A Changing Perspective

A_Change_of_Perspective_by_kuschelirmel

I haven’t been doing yoga for very long, relatively speaking. I used videos off and on for a couple years, but only stepped into a yoga studio for the first time about two years ago. For a brief moment, I was able to go quite frequently, but then life got busy again and I would go once or twice a week. Still good, but I could tell that I wanted more. When my husband changed jobs at the beginning of the year, we knew he’d be travelling for long stretches and that I wouldn’t be able to make it to yoga during that time. I needed to figure out another way because I had discovered that when I do yoga regularly, things happen. Good things, true things, sometimes (emotionally) scary things…but definitely good things. That was when I began a home practice.

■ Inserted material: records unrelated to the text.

-- ==== Sys2Proof/Laws/Events.lean ====
section
/-! SUPPORT. What raising an event and writing the ledger can change: the registers of the event controller and of
the persistent store, the events, the ledger and what is sent out, and nothing else. -/

namespace Sys2Proof.Machine

/-- The registers that telling of an event changes: those of the two blocks but `PEND`. -/
def tellBlock (k : Nat) : Bool := noteBlock k && !(decide (0x4008000 ≤ k) && decide (k < 0x400A000))

/-- e differs from d in what telling of an event changes alone. -/
abbrev Dev.Told (d e : Dev) : Prop := d.Only tellBlock notes e

/-- e differs from d in events raised and ledger entries made alone. -/
abbrev Dev.Noted (d e : Dev) : Prop := d.Only noteBlock notes e

namespace Telling

theorem refl (d : Dev) : d.Told d := Only.refl _ _ d

theorem trans {a b c : Dev} (h : a.Told b) (k : b.Told c) : a.Told c := Only.trans h k

theorem put (d : Dev) (f : Fld) (v : Nat) (h : tellBlock f.key = true) : d.Told (d.put f v) :=
  Only.put d f v h

theorem flag (d : Dev) (f : Fld) (h : tellBlock f.key = true) : d.Told (d.flag f) := put d f 1 h
theorem bump (d : Dev) (f : Fld) (n : Nat) (h : tellBlock f.key = true) : d.Told (d.bump f n) :=
  put d f _ h

/-- A change of the events that raising makes. -/
theorem mapEv (d : Dev) (f : EvSt → EvSt) (h : (f d.ev).still = d.ev.still := by rfl) : d.Told (d.mapEv f) :=
  Only.mapEv d f h (by decide)

/-- Something sent out. -/
theorem send (d : Dev) (m : OutMsg) : d.Told (d.send m) := Only.send d m (by decide)

theorem ite_of {d : Dev} {c : Prop} [Decidable c] {x y : Dev} (h : d.Told x) (k : d.Told y) :
    d.Told (if c then x else y) := Only.ite h k

theorem msi (d : Dev) (fn vec : Nat) : d.Told (d.msi fn vec) := by
  unfold Dev.msi
  split_ifs
  · exact trans (bump d _ 1 (by decide)) (flag _ _ (by decide))
  · exact mapEv d _
  · exact send d _

theorem ering_put (d : Dev) (r : Nat) (hr : r < 32) (f : Fld) (v : Nat)
    (hf : 0x100400 + 0x20 * r ≤ f.addr ∧ f.addr < 0x100420 + 0x20 * r) (hl : f.lo < 64) : d.Told (d.put f v) := by
  refine put d f v ?_
  have h1 : f.key / 0x4000000 = 1 := by unfold Fld.key; omega
  have h2 : ¬ f.key < 0x400A000 := by unfold Fld.key; omega
  simp [tellBlock, noteBlock, h1, h2]

theorem eringCount (d : Dev) (r : Nat) : d.Told (d.eringCount r) := by
  unfold Dev.eringCount
  dsimp only
  split_ifs
  · exact trans (mapEv d _) (msi _ _ _)
  · exact mapEv d _

theorem eringLose (d : Dev) (r : Nat) : d.Told (d.eringLose r) :=
  trans (trans (bump d _ 1 (by decide)) (flag _ _ (by decide))) (mapEv _ _)

theorem eringStep (d : Dev) (r tail phase : Nat) (hr : r < 32) : d.Told (d.eringStep r tail phase) := by
  have h1 : d.Told (d.put (R.ERING_TAIL r) tail) :=
    ering_put _ r hr (R.ERING_TAIL r) _ (by simp only [R.ERING_TAIL]; omega) (by simp only [R.ERING_TAIL]; omega)
  unfold Dev.eringStep
  dsimp only
  split_ifs
  · exact trans h1 (ering_put _ r hr (R.ERING_PHASE r) _ (by simp only [R.ERING_PHASE]; omega) (by simp only [R.ERING_PHASE]; omega))
  · exact h1

theorem eringWrite (d : Dev) (r : Nat) (hr : r < 32) (rec : EvRec) : d.Told (d.eringWrite r rec) := by
  unfold Dev.eringWrite
  dsimp only
  split_ifs
  · exact eringLose d r
  · exact trans (ering_put d r hr (R.ERING_FULL r) 1 (by simp only [R.ERING_FULL]; omega) (by simp only [R.ERING_FULL]; omega)) (eringLose _ r)
  all_goals exact trans (trans (trans (send d _) (mapEv _ _)) (eringStep _ r _ _ hr)) (eringCount _ r)

theorem bankRecord (d : Dev) (rec : EvRec) : d.Told (d.bankRecord rec) := by
  unfold Dev.bankRecord
  split_ifs
  · exact refl d
  · exact trans (bump d _ 1 (by decide)) (flag _ _ (by decide))
  · exact mapEv d _

theorem deliver (d : Dev) (rec : EvRec) (b : Bool) : d.Told (d.deliver rec b) := by
  have h1 : d.Told (d.bump R.EV_DELIVERED 1) := bump d _ 1 (by decide)
  have h2 (d : Dev) : d.Told (if d.on (R.EVC_MSI_EN rec.event) then d.msi (d.get (R.EVC_FUNC rec.event)) (d.get (R.EVC_VEC rec.event)) else d) :=
    ite_of (msi _ _ _) (refl d)
  have h3 (d : Dev) : d.Told (if d.on (R.EVC_RING_EN rec.event) then d.eringWrite (d.get (R.EVC_RING rec.event)) rec else d) :=
    ite_of (eringWrite _ _ (Dev.get_lt d (R.EVC_RING rec.event)) _) (refl d)
  have h4 (d : Dev) : d.Told (if b && d.on (R.EVC_BANKER rec.event) then d.bankRecord rec else d) :=
    ite_of (bankRecord _ _) (refl d)
  exact trans (trans (trans h1 (h2 _)) (h3 _)) (h4 _)

theorem deliverHold (d : Dev) (r : EvRec) : d.Told (d.deliverHold r) :=
  ite_of (deliver _ _ _) (trans (deliver _ _ _) (mapEv _ _))

theorem raiseOut (d : Dev) (r : EvRec) : d.Told (d.raiseOut r) := by
  unfold Dev.raiseOut
  refine ite_of (refl _) ?_
  split
  · exact mapEv _ _
  · exact deliverHold _ _

end Telling

namespace Noting

theorem refl (d : Dev) : d.Noted d := Only.refl _ _ d

theorem trans {a b c : Dev} (h : a.Noted b) (k : b.Noted c) : a.Noted c := Only.trans h k

/-- To tell is to note. -/
theorem told {a b : Dev} (h : a.Told b) : a.Noted b :=
  Only.mono h (fun x hx => by simp [tellBlock, hx]) (fun _ h => h)

theorem put (d : Dev) (f : Fld) (v : Nat) (h : noteBlock f.key = true) : d.Noted (d.put f v) :=
  Only.put d f v h

theorem flag (d : Dev) (f : Fld) (h : noteBlock f.key = true) : d.Noted (d.flag f) := put d f 1 h
theorem bump (d : Dev) (f : Fld) (n : Nat) (h : noteBlock f.key = true) : d.Noted (d.bump f n) :=
  put d f _ h

theorem mapEv (d : Dev) (f : EvSt → EvSt) (h : (f d.ev).still = d.ev.still := by rfl) : d.Noted (d.mapEv f) :=
  Only.mapEv d f h (by decide)

theorem send (d : Dev) (m : OutMsg) : d.Noted (d.send m) := Only.send d m (by decide)

theorem msi (d : Dev) (fn vec : Nat) : d.Noted (d.msi fn vec) := told (Telling.msi d fn vec)

theorem ite_of {d : Dev} {c : Prop} [Decidable c] {x y : Dev} (h : d.Noted x) (k : d.Noted y) :
    d.Noted (if c then x else y) := Only.ite h k

theorem bankRecord (d : Dev) (rec : EvRec) : d.Noted (d.bankRecord rec) := told (Telling.bankRecord d rec)

theorem deliver (d : Dev) (rec : EvRec) (b : Bool) : d.Noted (d.deliver rec b) := told (Telling.deliver d rec b)

theorem pend_put (d : Dev) (e : Nat) (he : e < 1024) (b : Bool) : d.Noted (d.putMap R.EV_PEND e b) := by
  refine put d _ _ ?_
  unfold noteBlock
  have : (R.EV_PEND (e / 32)).key / 0x4000000 = 1 := by simp only [R.EV_PEND, Fld.key]; omega
  simp [this]

theorem raiseOut (d : Dev) (r : EvRec) : d.Noted (d.raiseOut r) := told (Telling.raiseOut d r)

Practicing yoga at home is not always easy to do. Finding the time, the physical and mental space, and the desire when there are competing priorities, can be particularly difficult. And then there’s the problem of not exactly knowing what you’re supposed to do. All of these were true for me too, but because yoga had become important to me and because I had no other way to get it, I had to work through them. I now have somewhat of a home practice; it’s still not as regular and consistent as I’d like it to be, but it is the best that I can do for now – and sometimes that is just enough.

It was the other day while doing yoga at dawn that I had a few thoughts about perspective. Sometimes I like to follow something I’ve seen in a magazine and other times I just follow what my body wants and, amazingly, it seems to know what to do. On this day, I was doing a practice designed to help break through old habits or patterns and the emphasis was on small changes to what you usually do. Very small. If you usually do something on the right and then left, start with the left instead. If you normally clasp your hands with the left finger outside, then clasp with the right outside.

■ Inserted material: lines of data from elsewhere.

-- ==== Sys2Proof/Tests/Slice0.lean ====
section
/-! SUPPORT. Tests: the spec's own worked examples, an ill-formed command for every check of WellFormed, and for every statement
with hypotheses a state and operands that meet them. -/

open Sys2Proof Sys2Proof.Machine

/-- Start-up in which nothing fails: eight stacks at 45 °C, both slots valid, the synthesizers of the band table. -/
def envT : StartEnv where
  slotAValid := true
  slotBValid := true
  badSlots := []
  badDomains := []
  badStacks := []
  stackTemps := List.replicate 8 45
  bands := []
  trialPaces := []
  peers := []
  devIndex := 0
  drives := []
  suMs := 0

/-! ### The spec's worked examples -/

/-- "Example: decoding a handle" (00_scope): 0x1330_0A2F. -/
theorem test_handle_fields :
    handleGen 0x13300A2F = 19 ∧ handleCls 0x13300A2F = 3 ∧ handleIdx 0x13300A2F = 2607 ∧ mkHandle 19 3 2607 = 0x13300A2F := by decide

/-- "Example: first PTP lock at 120 Hz" (13): 3,000,123 ns step by 3,000,320 ns, which leaves −197 ns. -/
theorem test_step_of_the_first_lock : stepJump 3000123 = 3000320 := by decide

/-- R652: halves are rounded toward zero, on both sides. -/
theorem test_step_halves : stepJump 512 = 0 ∧ stepJump 513 = 1024 ∧ stepJump (-512) = 0 ∧ stepJump (-1537) = -2048 := by decide

/-- "Example: a deal in quarter 1" (04) in small: classes of 5 and of 4 entries on 3 pips go round from where the last one ended. -/
theorem test_deal_goes_round : buildPlan 3 [[0, 1, 2, 3, 4], [5, 6, 7, 8]] = [[0, 1, 5], [2, 3, 6], [4, 7, 8]] := by decide

/-- "Example: a soft green key" (06): its three pixels. -/
theorem test_soft_green_key :
    let r := putLe (putLe (putLe (putLe (List.replicate 104 0) 48 1 1) 49 1 15) 56 4 0x40000) 64 4 32768
    (keyPixel r ⟨16448, 246724, 24672, 65535⟩).alpha = 0 ∧ (keyPixel r ⟨49345, 226163, 32897, 65535⟩).alpha = 33153 ∧
      (keyPixel r ⟨65793, 205603, 41121, 65535⟩).alpha = 0xFFFF := by decide +kernel

/-- "Example: a half-transparent layer over a fill" (06): its accumulator. -/
theorem test_blend_over_a_fill :
    let lower := putLe (List.replicate 104 0) 46 2 0xFFFF
    let upper := putLe (List.replicate 104 0) 46 2 0xC000
    (blendPix upper ⟨262144, 65793, 0, 32896⟩ (blendPix lower ⟨262144, 131072, 0, 65535⟩ ⟨0, 0, 0, 0⟩).1).1 =
      ⟨262144, 106496, 0, 65535⟩ := by decide +kernel

/-- "Example: one pixel at drive level 0.625" (07): the sets and their weight, one coefficient, and the codes at both depths. -/
theorem test_pixel_at_drive_level_0_625 :
    let led : Led := ⟨[15700, 455, -70, 240, 16050, 105, -30, 320, 15300], [33423, 32768, 33751], [-12, 0, 8]⟩
    driveOf 40960 0x1000 0xFFFF = (40960, 65535) ∧ selectSets [0x4000, 0x8000, 0xC000] 40960 = (1, 2, 32768, none) ∧
      between 15800 15600 32768 = 15700 ∧ pixelCode led 65535 false ⟨131072, 65536, 26214, 0⟩ = (⟨32460, 16572, 6573⟩, false) ∧
      pixelCode led 65535 true ⟨131072, 65536, 26214, 0⟩ = (⟨2028, 1035, 411⟩, false) := by decide +kernel

/-- The same example below and above the captured range: EXTRAP_LOW with SET0, EXTRAP with SET2. -/
theorem test_drive_outside_the_captured_range :
    selectSets [0x4000, 0x8000, 0xC000] 12288 = (0, 0, 0, some false) ∧
      selectSets [0x4000, 0x8000, 0xC000] 57344 = (2, 2, 0, some true) := by decide

/-- "Example: a PUSH header" (09). -/
theorem test_push_header : (Header.word { ftype := 1, pos := 14, seq := 0x2A7, len := 768, arg := 17 }).toNat = 0xD1000113002A70E1 := by
  decide +kernel

/-- "Example: a pinned overlay created from P0" (14): the completion entry. -/
theorem test_completion_entry :
    (Compl.bytes { tag := 0x31, status := 0, isTime := false, async := false, handle := 0x0100000E, turn := 1000002, queue := 1024, reason := 0 } 1) =
      [0x31, 0x00, 0x00, 0x01, 0x0E, 0x00, 0x00, 0x01, 0x42, 0x42, 0x0F, 0x00, 0x00, 0x04, 0x00, 0x00] := by decide

/-- "Example: a ceiling change" (16): the request's header and body are read. -/
theorem test_ceiling_request_is_read :
    ((readMsg ([0x53, 0x56, 1, 2, 3, 0, 0, 0x0C, 0, 0, 1, 0x2C, 0, 0, 0, 0x2A, 0, 0, 0x65, 0x53, 0xF1, 0, 0x0E, 0xE6, 0xB2, 0x80,
      0, 0, 0, 0, 0, 0, 0x70, 0x10, 1, 3, 0, 2, 0, 0, 0x80, 0, 0, 0] ++ List.replicate 32 0)).map
      (fun m => (m.op, m.role, m.client, m.seq))) = some (2, 3, 300, 42) := by decide +kernel

/-- R571: the code 0x96 is the exclusive or of FILL, source and destination bits. -/
theorem test_rop_code : (List.range 8).map (fun i => bit 0x96 i) = [0, 1, 1, 0, 1, 0, 0, 1] := by decide

/-! ### Every check of WellFormed refuses a term -/

theorem test_wf_refuses_fabric_units :
    ∀ c ∈ [Instr.rebandDone 85 0 0 0, .retrainDone 8 true, .reserveSelftestDone 32 true, .patchComposed 256 0, .patchCalibrate 4,
      .stealAttempt 256, .pipFail 256 .storeError, .handshakeTimeout (.pip 256), .handshakeTimeout (.cupHub 32),
      .handshakeTimeout (.quarterHub 4), .handshakeTimeout (.xbar 2), .shortfall 4, .planRebuildDone 4, .trial 33, .resume 33,
      .hbmReadReturn 0 .clean (.pip 256), .hbmReadReturn hbmBytes .clean .scrubber, .hbmUnlockTimeout 8, .substitution 256,
      .hubOut 32 false 0], c.wf = false := by decide +kernel

theorem test_wf_refuses_squares_and_snakes :
    ∀ c ∈ [Instr.commit 256, .ageReading 4, .calLoadBodyRead 4 none, .calLoadWriteDone 4, .pushFrameStart 256, .underrun 256,
      .presentFrameStart 256 0, .presentFrameStart 0 64, .cadenceFrameStart 256 0, .cadenceFrameStart 0 64, .ackReceived 256 0,
      .ackTimeout 256 0 0, .ackTimeout 0 64 0, .nak 256 0 [], .echo 0 64 [], .holdTimeExpiry 16384, .codewordLock 256,
      .codewordLockLost 256, .releaseWaitDone 256], c.wf = false := by decide +kernel

theorem test_wf_refuses_enumeration_and_maintenance :
    ∀ c ∈ [Instr.enumReply 256 0 [], .enumReplyTimeout 256, .rttMeasureDone 256 0, .sqLost 256 0, .sqLost 0 64, .restart 256 0,
      .measure 256, .maintSend 256, .maintReply 0 64 [], .maintTimeout 256, .snakeSynthTimeout 64, .fiCtlWrite 256 0x40 0,
      .fiCtlWrite 0 0x48 0, .snkSenseWrite 256 0, .senseFrameReceive 256 0 [], .senseStale 16384, .healthFrameReceive 0 64 [],
      .teleStale 16384], c.wf = false := by decide +kernel

/-- A frame of another row's type that a square sends is that row's. -/
theorem test_wf_refuses_another_frame_type :
    Instr.wf (.echo 0 0 (frameOf { ftype := ftNak, pos := 0 } [] false)) = false ∧
      Instr.wf (.nak 0 0 (frameOf { ftype := ftNak, pos := 0 } [] false)) = true := by decide +kernel

theorem test_wf_refuses_table_ingest_and_clips :
    ∀ c ∈ [Instr.turnMessage 8 [2], .turnMessage 0 [1], .tablePeerLost 8, .hello 8 [1], .hello 0 [2], .frame 8 [5], .frame 0 [1],
      .ingestFrameReceive 8 [], .frameReady 512, .xsSliceDecoded 512 .failed, .legLost 512 0, .legLost 0 2, .stale 512,
      .ingestLinkChange 8 true, .driveTimeout 8, .driveLinkLoss 8, .driveLinkUp ⟨8, 0, 0, 0⟩, .clipFrameRead 128 []],
      c.wf = false := by decide +kernel

theorem test_wf_refuses_blit_commands :
    ∀ c ∈ [Instr.nop 4096 [], .nop 0 [1], .copy 4096 [1], .copy 0 [], .fill 0 [], .rop 0 [], .waitPl 0 [], .waitTurn 0 [],
      .blitOwnPoll 4096 true, .blitWaitTimeout 4096], c.wf = false := by decide +kernel

theorem test_wf_refuses_time_and_synthesizers :
    ∀ c ∈ [Instr.ptpMessage 10 (.followUp 0 0 0), .refInEdge 2 0 0, .refWindowEnd 2 0, .refEdgeMissing 2, .step 33, .slew 33, .atSecond 33,
      .lock 85, .refLost 85, .unlock 85, .range90 85 0, .hop 85 0, .hop 0 4, .hopDone 85 0 0 0, .refModeWrite 85 0,
      .fullSearch 85 0 0 0, .delayReq 10, .domErr 136, .domOffReqWrite 33 0 0, .domOffReqWrite 0 5 0], c.wf = false := by decide +kernel

theorem test_wf_refuses_registers_and_events :
    ∀ c ∈ [Instr.snap 33, .registerWrite 33 0 0 4, .registerWrite 0 0 0 9, .registerWrite 0 0 256 1, .lockSet 33 0, .rcRead 33 0 4,
      .rcRead 0 0 9, .lowWordRead 33 0, .timeNsRead 33 false, .postedWriteApply 0, .pendClear 33 0 0, .pendClear 0 32 0,
      .eventHoldoffEnd 1024, .eventRingHeadWrite 33 0 0, .eventRingHeadWrite 0 32 0, .eventRingConfigWrite 0 32 0 0,
      .coalTimeout (.completion 256), .coalTimeout (.event 32), .warm 33 envT], c.wf = false := by decide +kernel

theorem test_wf_refuses_queues_and_functions :
    ∀ c ∈ [Instr.sqDoorbell 32 1024 0 4, .sqDoorbell 1 0 0 4, .pqPiWrite 8 0, .cqHeadDoorbell 0 8 0 4, .blitDoorbell 32 0 0 4,
      .blitDoorbell 0 4096 0 4, .senseDoorbell 32 0 0 4, .senseDoorbell 0 256 0 4, .sqCfgWrite 0 1032 0 0, .cqCfgWrite 0 256 0 0,
      .ownPoll 1024 true false, .fetchErr 1032, .flr 32, .pcieLinkUp 0 1, .pcieLinkUp 7 1, .pcieLinkUp 1 0, .pcieLinkUp 1 17,
      .configurationSpaceWrite (.busMaster 32 true), .configurationSpaceWrite (.msixVectorMask 0 2048 true)],
      c.wf = false := by decide +kernel

/-- An entry on a queue that does not exist, and one that spells another row's opcode. -/
theorem test_wf_refuses_another_opcode :
    ∀ c ∈ [Instr.fence 1032 [1], .fence 0 [2], .destroy 0 [1], .readmit 0 [1], .layerCreate 0 [1], .layerUpdate 0 [1],
      .ingestCreate 0 [1], .clipCreate 0 [1], .clipUpdate 0 [1], .blitCreate 0 [1], .senseCreate 0 [1], .surfaceCreate 0 [1],
      .checkCreate 0 [1], .storeLoad 0 [1] none, .calLoad 0 [1], .clipWrite 0 [1] none, .clipDelete 0 [1], .surfaceWrite 0 [1],
      .surfaceRead 0 [1]], c.wf = false := by decide +kernel

theorem test_wf_refuses_dictionary_commands :
    ∀ c ∈ [Instr.ctrlFrameReceive 2 [], .read 3 [0, 0, 0, 1], .read 0 [0, 0, 0, 2], .write 0 [], .segWrite 0 [], .segRead 0 [],
      .time 0 [], .imageLoad 5 [], .dictLockSet 5, .verify 5, .activate 5, .confirm 5, .abort 5, .bankerRestartCmd 5,
      .pipFailCmd 5 0, .pipFailCmd 0 256, .warmResetCmd 5 1 envT, .chainVerify 5 0, .chainVerify 0 (2 ^ 64)], c.wf = false := by
  decide +kernel
end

Without any prompting from my active brain, about 30 minutes into the practice, the idea of a changing perspective floated to the surface. I was busy, so I didn’t have time to stop and focus on it much, but it continued to float up. I was feeling things differently and, while a tiny bit awkward at first, I liked it. I could imagine seeing things differently in other areas of my life too.

Sometimes we get stuck in a rut, whether it’s what we’re eating or how we perceive ourselves or something else entirely. In my case, I have over 40 years of “knowing” that I’m too shy, reserved, insecure, introverted, or something, to put myself out there. And yet here I am with a blog. Believe it or not, it was a tiny little shift in perspective that got me here. A very dear friend said, “You need to do this. I need to hear what you have to say and so do a few people I love. So just pretend you’re writing to me.”

It is, in fact, an honor and a joy to share my thoughts and recipes with all of you and I wouldn’t have known that if I hadn’t looked at it from a different angle. Do you ever wonder how your life might be different if you took a different route to work or parted your hair on the other side or ate something unexpected for breakfast? I am so often amazed at the huge impact even the tiniest changes can make. Maybe your future is waiting out there for you but you can’t see it because you haven’t changed something tiny. All I can say is mine is starting to shift…and all I did was start my downward dog on the left.